Я проводил время, мурлыча отрывки каких-то песенок, не в силах даже точно вспомнить их мотив или название. С тоскливым недоумением вынимал я из книжного шкафа старинный «Des Knaben Wunderhorn» – «Волшебный рог мальчика» – и штудировал его, как дряхлый маньяк-эрудит, в поисках всех этих неизвестно откуда взявшихся мелодий. Несчастье родственно желанию – по крайней мере, высшая степень депрессии сопровождается нечувствительностью к боли, сравнимой лишь с той необыкновенной анестезией, которую доставляет близящееся наслаждение. Подобное безразличие ко всему на свете – к природе, времени и живым существам – являет собой, в некотором смысле, пример несокрушимого, завидного здоровья. Как и Сенесе в Шату после ухода Изабель, я трудился без передышки. При этом у меня был полный разброд в мыслях. В памяти то и дело упрямо всплывали, не давая покоя, обрывки каких-то нелепых, дурацких сцен – из детской жизни, из общения с мадемуазель Обье или с фройляйн Юттой, или более рискованных, более бесстыдных – с Хильтруд, с Изабель, с Гудрун. Я подстегивал себя как мог. Мне хотелось, чтобы кто-нибудь заставил меня встряхнуться, принудил к выполнению обязанностей. Бах, например, пешком добирался в Любек, чтобы послушать Букстехуде.
Бог, говорится в Библии, живет не в завываниях урагана, не в землетрясении, не в буйном пламени, но в легком ветерке – в шелесте легкого бриза, предвестника конца света.
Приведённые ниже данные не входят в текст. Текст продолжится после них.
-- ==== Sys2Proof/Machine/Translate.lean ====
section
/-! DEFINITION. Physical memory, the translation table and its buffers (R233 to R238), and the fetch of a chain (R59, R60). -/

namespace Sys2Proof.Machine

/-- One past the HBM (Table 10.3). -/
def hbmTop : Nat := 0x6000000000

/-- Start and size of the counter aperture (Table 10.3, R170). -/
def apertureBase : Nat := 0xF000000000
def apertureSize : Nat := 0x40000

/-- Whether a physical byte lies in the HBM, and in the counter aperture. -/
def inHbm (pa : Nat) : Bool := decide (pa < hbmTop)
def inAperture (pa : Nat) : Bool := decide (apertureBase ≤ pa) && decide (pa < apertureBase + apertureSize)

/-- Whether a physical byte lies in the record pool (R344). -/
def inPool (s : State) (pa : Nat) : Bool :=
  match s.mgmt.poolBase with
  | some b => decide (b ≤ pa) && decide (pa < b + 0x100000)
  | none => false

/-- `n` bytes of physical memory. -/
def memRead (s : State) (pa n : Nat) : List Byte := s.mem.readN pa n

/-- A counter of the aperture (R170): `n` bytes at an offset. -/
def counterBytes (s : State) (off n : Nat) : List Byte :=
  (List.range n).map (fun i =>
    let o := off + i
    let w : Word := if o % 256 / 8 < 13 then (getCore s (o / 256)).perfRead (o % 256 / 8) s.now else 0
    BitVec.ofNat 8 (w.toNat / 256 ^ (o % 8)))

/-- A word of text at a physical address of Table 10.3. -/
def textWord (s : State) (pa : Nat) : IWord :=
  BitVec.ofNat 16 (ofBytes (if inAperture pa then counterBytes s (pa - apertureBase) 2 else memRead s pa 2))

/-- The lines that `n` bytes from `pa` touch. -/
def linesOf (pa n : Nat) : List Nat := (List.range ((pa + n - 1) / 256 - pa / 256 + 1)).map (fun i => pa / 256 + i)

/-- Store bytes in physical memory; a changed line leaves every instruction cache first (R60). -/
def memWrite (s : State) (pa : Nat) (bs : List Byte) : State :=
  let ls := linesOf pa bs.length
  { s with
    mem := s.mem.writeN pa bs
    cores := s.cores.map (fun (c, k) => (c, { k with icache := k.icache.filter (fun l => !ls.contains l) })) }

/-- Fields of a translation-table entry (Table 10.2). -/
def entKind (e : Word) : Nat := bits e 1 0
def entAddr (e : Word) : Nat := bits e 51 8 * 256
def entAttr (e : Word) : Nat := bits e 7 6
def entW (e : Word) : Bool := bit e 5
def entX (e : Word) : Bool := bit e 4
def entNode (e : Word) : Nat := bits e 59 52

/-- An 8-byte entry read whole. One at a physical address outside the HBM, in the counter aperture too, reads as 0 and so fails its walk (R233
does not say; DESIGN CHOICE, log 72). -/
def entryAt (s : State) (pa : Nat) : Word := wd (s.mem.num pa 8)

/-- The leaf that an entry gives when its page is aligned (R233). -/
def leafOf (e : Word) (va size : Nat) : Option TLeaf :=
  if entAddr e % size = 0 then some { base := va / size * size, size, entry := e } else none

/-- The places of the entries that a walk reads, level by level. -/
def walkEntries (s : State) (va : Nat) : List Nat :=
  let p1 := s.mgmt.walkRoot + 8 * (va / 2 ^ 30 % 2 ^ 18)
  let p2 := entAddr (entryAt s p1) + 8 * (va / 2 ^ 21 % 512)
  let p3 := entAddr (entryAt s p2) + 8 * (va / 2 ^ 16 % 32)
  if entKind (entryAt s p1) = 1 then (if entKind (entryAt s p2) = 1 then [p1, p2, p3] else [p1, p2]) else [p1]

/-- The levels whose entries a walk reads. -/
def walkLevels (s : State) (va : Nat) : Nat := (walkEntries s va).length

/-- The walk of R233; none is cause 0x06. -/
def walk (s : State) (va : Nat) : Option TLeaf :=
  let e1 := entryAt s (s.mgmt.walkRoot + 8 * (va / 2 ^ 30 % 2 ^ 18))
  if entKind e1 = 2 then leafOf e1 va (2 ^ 30)
  else if entKind e1 = 1 then
    let e2 := entryAt s (entAddr e1 + 8 * (va / 2 ^ 21 % 512))
    if entKind e2 = 2 then leafOf e2 va (2 ^ 21)
    else if entKind e2 = 1 then
      let e3 := entryAt s (entAddr e2 + 8 * (va / 2 ^ 16 % 32))
      if entKind e3 = 2 then leafOf e3 va (2 ^ 16) else none
    else none
  else none

/-- The physical address that a leaf gives. -/
def TLeaf.pa (l : TLeaf) (va : Nat) : Nat := entAddr l.entry + (va - l.base)

/-- Whether a leaf covers an address. -/
def TLeaf.covers (l : TLeaf) (va : Nat) : Bool := decide (l.base ≤ va) && decide (va < l.base + l.size)

/-- Put a leaf into a buffer of `cap` entries; a full buffer loses the entry `out` names (log 9). -/
def fillLeaf (cap out : Nat) (l : TLeaf) (b : List TLeaf) : List TLeaf :=
  let b := b.filter (fun m => !m.covers l.base && !l.covers m.base)
  if b.length < cap then b ++ [l] else b.eraseIdx (out % cap) ++ [l]

/-- A leaf fills a core's buffer. -/
def fillCore (s : State) (c : Nat) (l : TLeaf) : State :=
  modCore s c (fun k => { k with tlb := fillLeaf 64 (pickN s 6 0 63) l k.tlb })

/-- A walk's result fills the core's and the loom's buffer (R236). -/
def fillBuffers (s : State) (c : Nat) (l : TLeaf) : State :=
  fillCore (modLoom s (loomOf c) (fun k => { k with tlb := fillLeaf 2048 (pickN s 7 0 2047) l k.tlb })) c l

/-- A buffered leaf translates as it stands or as the table now stands (R238). -/
def freshLeaf (s : State) (l : TLeaf) (va : Nat) : Option TLeaf :=
  let l := { l with barred := [] }
  if walk s va = some l then some l
  else if pickN s 5 0 1 = 0 then some l
  else walk s va

/-- The leaf that core `c` holds or its loom holds, with the time that a loom hit adds (Table 10.4). -/
def buffered (s : State) (c va : Nat) : Option (TLeaf × Nat) :=
  match (getCore s c).tlb.find? (fun l => l.covers va) with
  | some l => some (l, 0)
  | none =>
    match (getLoom s (loomOf c)).tlb.find? (fun l => l.covers va && !l.barred.contains c) with
    | some l => some ({ l with barred := [] }, 6)
    | none => none

/-- A leaf that the loom held goes into the core's buffer; the loom's stays as it is, with the cores that have given it up (R155). -/
def useLeaf (s : State) (c : Nat) (l : TLeaf) (t : Nat) : State := if t = 0 then s else fillCore s c l

/-! The walkers (R236). -/

/-- The cycles that an access may wait for an HBM row under self-test (R407): which addresses a row holds is not stated (log 45). -/
def testDelay (s : State) : Nat :=
  if s.mgmt.testing.any (fun e => match e with | .hbmRow _ _ => true | _ => false) then 2000 else 0

/-- The greatest time of a walk (Table 10.4): the loom's buffer, and for each level that it reads an L2 hit or an HBM read. -/
def walkBound (s : State) (va : Nat) : Nat := 6 + walkLevels s va * (40 + 160 + testDelay s)

/-- The cycles of step 7 of Table 1.8 that are left for the fetch of a strand's first chain: its turn among the other strands of its core may take
the rest (R24, R18). -/
def launchRest (s : State) (c : Nat) : Nat := 24 - ((List.range 16).filter (fun t => (getStrand s c t).live)).length

/-- The greatest time of a walk that is asked for: one for the first chain of a launch lies inside step 7 of Table 1.8 (R24). -/
def walkMost (s : State) (w : WalkReq) : Nat :=
  match w.who with
  | .text t => if (getStrand s w.core t).launched then min (walkBound s w.va) (launchRest s w.core / 4 + testDelay s) else walkBound s w.va
  | _ => walkBound s w.va

/-- The time of a walk. -/
def walkTime (s : State) (w : WalkReq) : Nat := pickN s 11 1 (walkMost s w)

/-- The page that a walk is made for, as the table stands: walks of one page are merged (R236). -/
def walkPage (s : State) (va : Nat) : Nat × Nat :=
  match walk s va with
  | some l => (l.base, l.size)
  | none => (va, 0)

/-- The walks of a die that are under way. -/
def walking (s : State) (d : Nat) : List WalkReq :=
  s.pend.filterMap (fun x => match x.2 with | .translationWalkComplete w => if dieOf w.core = d then some w else none | _ => none)

/-- Whether a die's walker has a place for an address: 32 walks at once, those of one page counting as one (R236). -/
def walkRoom (s : State) (d va : Nat) : Bool :=
  let pages := ((walking s d).map (fun w => walkPage s w.va)).eraseDups
  pages.contains (walkPage s va) || decide (pages.length < 32)

/-- A walk begins. -/
def startWalk (s : State) (w : WalkReq) : State := sched s (s.now + walkTime s w) (.translationWalkComplete w)

/-- A miss goes to its die's walker, or waits for a place there (R236). -/
def askWalk (s : State) (w : WalkReq) : State :=
  let d := dieOf w.core
  if walkRoom s d w.va then startWalk s w else modDie s d (fun k => { k with walks := k.walks ++ [w] })

/-- Walks that a die's walker had no place for go to it. -/
def nextWalks (s : State) (d : Nat) : State :=
  (getDie s d).walks.foldl (fun s w =>
    if walkRoom s d w.va then startWalk (modDie s d (fun k => { k with walks := k.walks.filter (fun v => v != w) })) w else s) s

/-- The walk that has been made for a strand's instruction at an address. -/
def walkMade (s : State) (cx : Ctx) (va : Nat) : Option (Nat × Option TLeaf) :=
  (getStrand s cx.core cx.strand).pages.find? (fun p => match p.2 with | some l => l.covers va | none => p.1 == va)

/-- Translate for an instruction that translates in one step, after the walks that it has waited for (R236): by a buffer, or as its walk has
found, none where it has failed. -/
def translate (s : State) (cx : Ctx) (va : Nat) : State × Option TLeaf :=
  match buffered s cx.core va, walkMade s cx va with
  | some (l, t), _ => (useLeaf s cx.core l t, freshLeaf s l va)
  | none, some (_, r) => (s, r)
  | none, none => (s, walk s va)

/-- Whether a strand's instruction has still to wait for the walk of an address. -/
def needsWalk (s : State) (cx : Ctx) (va : Nat) : Bool := (buffered s cx.core va).isNone && (walkMade s cx va).isNone

/-- Whether the walk of an address for a strand's instruction is under way or waits for a place. -/
def walkAsked (s : State) (cx : Ctx) (va : Nat) : Bool :=
  (walking s (dieOf cx.core) ++ (getDie s (dieOf cx.core)).walks).contains ⟨cx.core, va, .strand cx⟩

/-- Ask for the walks that a strand's instruction needs and has not asked for. -/
def askWalks (s : State) (cx : Ctx) (vas : List Nat) : State :=
  vas.foldl (fun s va => if needsWalk s cx va && !walkAsked s cx va then askWalk s ⟨cx.core, va, .strand cx⟩ else s) s

/-! Fetch. -/

/-- What the fetch of a chain gives: words, a fault with the last word read and the bad address, lines to be filled, or an address that no
buffer translates. -/
inductive Fetched where
  | words (ws : List IWord)
  | fault (cause : Byte) (word : IWord) (bad : Word)
  | missing (lines : List Nat)
  | untranslated (va : Nat)
  deriving DecidableEq, Repr

/-- The physical address of a word of text by a leaf, or the cause that keeps it from being read (R59, R235). -/
def leafText (l : Option TLeaf) (a : Word) : Except Byte Nat :=
  match l with
  | none => .error 0x06
  | some l =>
    if 2 ≤ entAttr l.entry then .error 0x07
    else if !inHbm (l.pa a.toNat) && !inAperture (l.pa a.toNat) then .error 0x06
    else if entAttr l.entry == 0 && inAperture (l.pa a.toNat) then .error 0x07
    else if !entX l.entry then .error 0x07
    else .ok (l.pa a.toNat)

/-- The physical address of a word of text for an instruction that captures chains (R216, log 20). -/
def fetchPa (s : State) (cx : Ctx) (a : Word) : Except Byte Nat :=
  if bits a 63 48 != 0 then .error 0x06 else leafText (translate s cx a.toNat).2 a

/-- The physical address of a word of text for the fetch (R59, R236): none until some buffer translates it; `bad` is an address whose
walk has failed. -/
def fetchText (s : State) (c : Nat) (bad : Option Nat) (a : Word) : Option (Except Byte Nat) :=
  if bits a 63 48 != 0 then some (.error 0x06)
  else
    match buffered s c a.toNat with
    | some (l, _) => some (leafText (freshLeaf s l a.toNat) a)
    | none => if bad = some a.toNat then some (.error 0x06) else none

/-- Whether more words are needed. -/
def needsMore (more : List IWord → Bool) (ws : List IWord) : Bool := ws.isEmpty || more ws

/-- Fetch word by word until the chain is whole (R59): `ws` and `lines` are the words and missing lines so far. -/
def fetchFrom (s : State) (c : Nat) (bad : Option Nat) (more : List IWord → Bool) (a : Word) (ws : List IWord) (lines : List Nat) :
    Nat → Fetched
  | 0 => if lines.isEmpty then .words ws else .missing lines
  | n + 1 =>
    if needsMore more ws then
      match fetchText s c bad a with
      | none => .untranslated a.toNat
      | some (.error cause) => if lines.isEmpty then .fault cause (ws.getLastD 0) a else .missing lines
      | some (.ok pa) =>
        let line := pa / 256
        let miss := !(getCore s c).icache.contains line && !lines.contains line
        fetchFrom s c bad more (a + 2) (ws ++ [textWord s pa]) (if miss then lines ++ [line] else lines) n
    else if lines.isEmpty then .words ws
    else .missing lines

/-- Instruction-cache capacity in lines (R60). -/
def icacheLines : Nat := 256

/-- Put lines into an instruction cache; a full one loses lines that a free choice names (log 10). -/
def icacheAdd (out : Nat) (lines old : List Nat) : List Nat :=
  lines.foldl (fun l x =>
    if l.contains x then l
    else if l.length < icacheLines then l ++ [x]
    else l.eraseIdx (out % icacheLines) ++ [x]) old

end Sys2Proof.Machine
end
Периоды безумной тоски, которая захлестывала меня все чаще и чаще, с которой я почти свыкся, почти сдружился, сделали меня знатоком того бриза, в котором обитает Бог. Этот ветерок и впрямь страшнее, нежели гром, или трясение земли, или вселенский пожар, коему он предшествует; хорошо еще, если сумеешь растолковать это знамение. Зловещая тоска летит к тебе на крыльях голубки, вздымая ветерок – о, почти незаметный, но равный по силе ледяному смерчу, способному разорить и изничтожить самый дивный, самый прекрасный, самый теплый край. Это он слабо колышет листья акаций на кладбище Бергхейма. И наверное, это он шелестел в ветвях, когда мои сестры привезли из Парижа на бергхеймское кладбище тело мамы, ибо мой отец взял с них клятву, что они сделают все возможное, чтобы она покоилась в фамильном склепе. И это он будит все силы мрака, все смерчи и ураганы, не выдавая себя ни единым дуновением. Он всемогущ, но невидим. Он не смог бы качнуть даже головку седого одуванчика. В комнате, где я ютился подобно паразиту, подобно серой кукушке в гнезде воробья, вдруг возникает порыв ветра – такой бывает перед грозой, когда листья, вздрогнув, снова замирают в тяжком, невыносимом ожидании. Это смерть. Это неощутимый удар ветра в сердце, или в затылок, или в самое средоточие взгляда; он поднимает мертвую зыбь, он пронизывает всю нашу душу, все органы нашей души предчувствием катастрофы, страхом перед неизбежной катастрофой, мрачной уверенностью в неизбежной катастрофе, или знаменует ее собой, или возвещает ее приход, тогда как легкий тюль между портьерами даже не всколыхнется от его дуновения.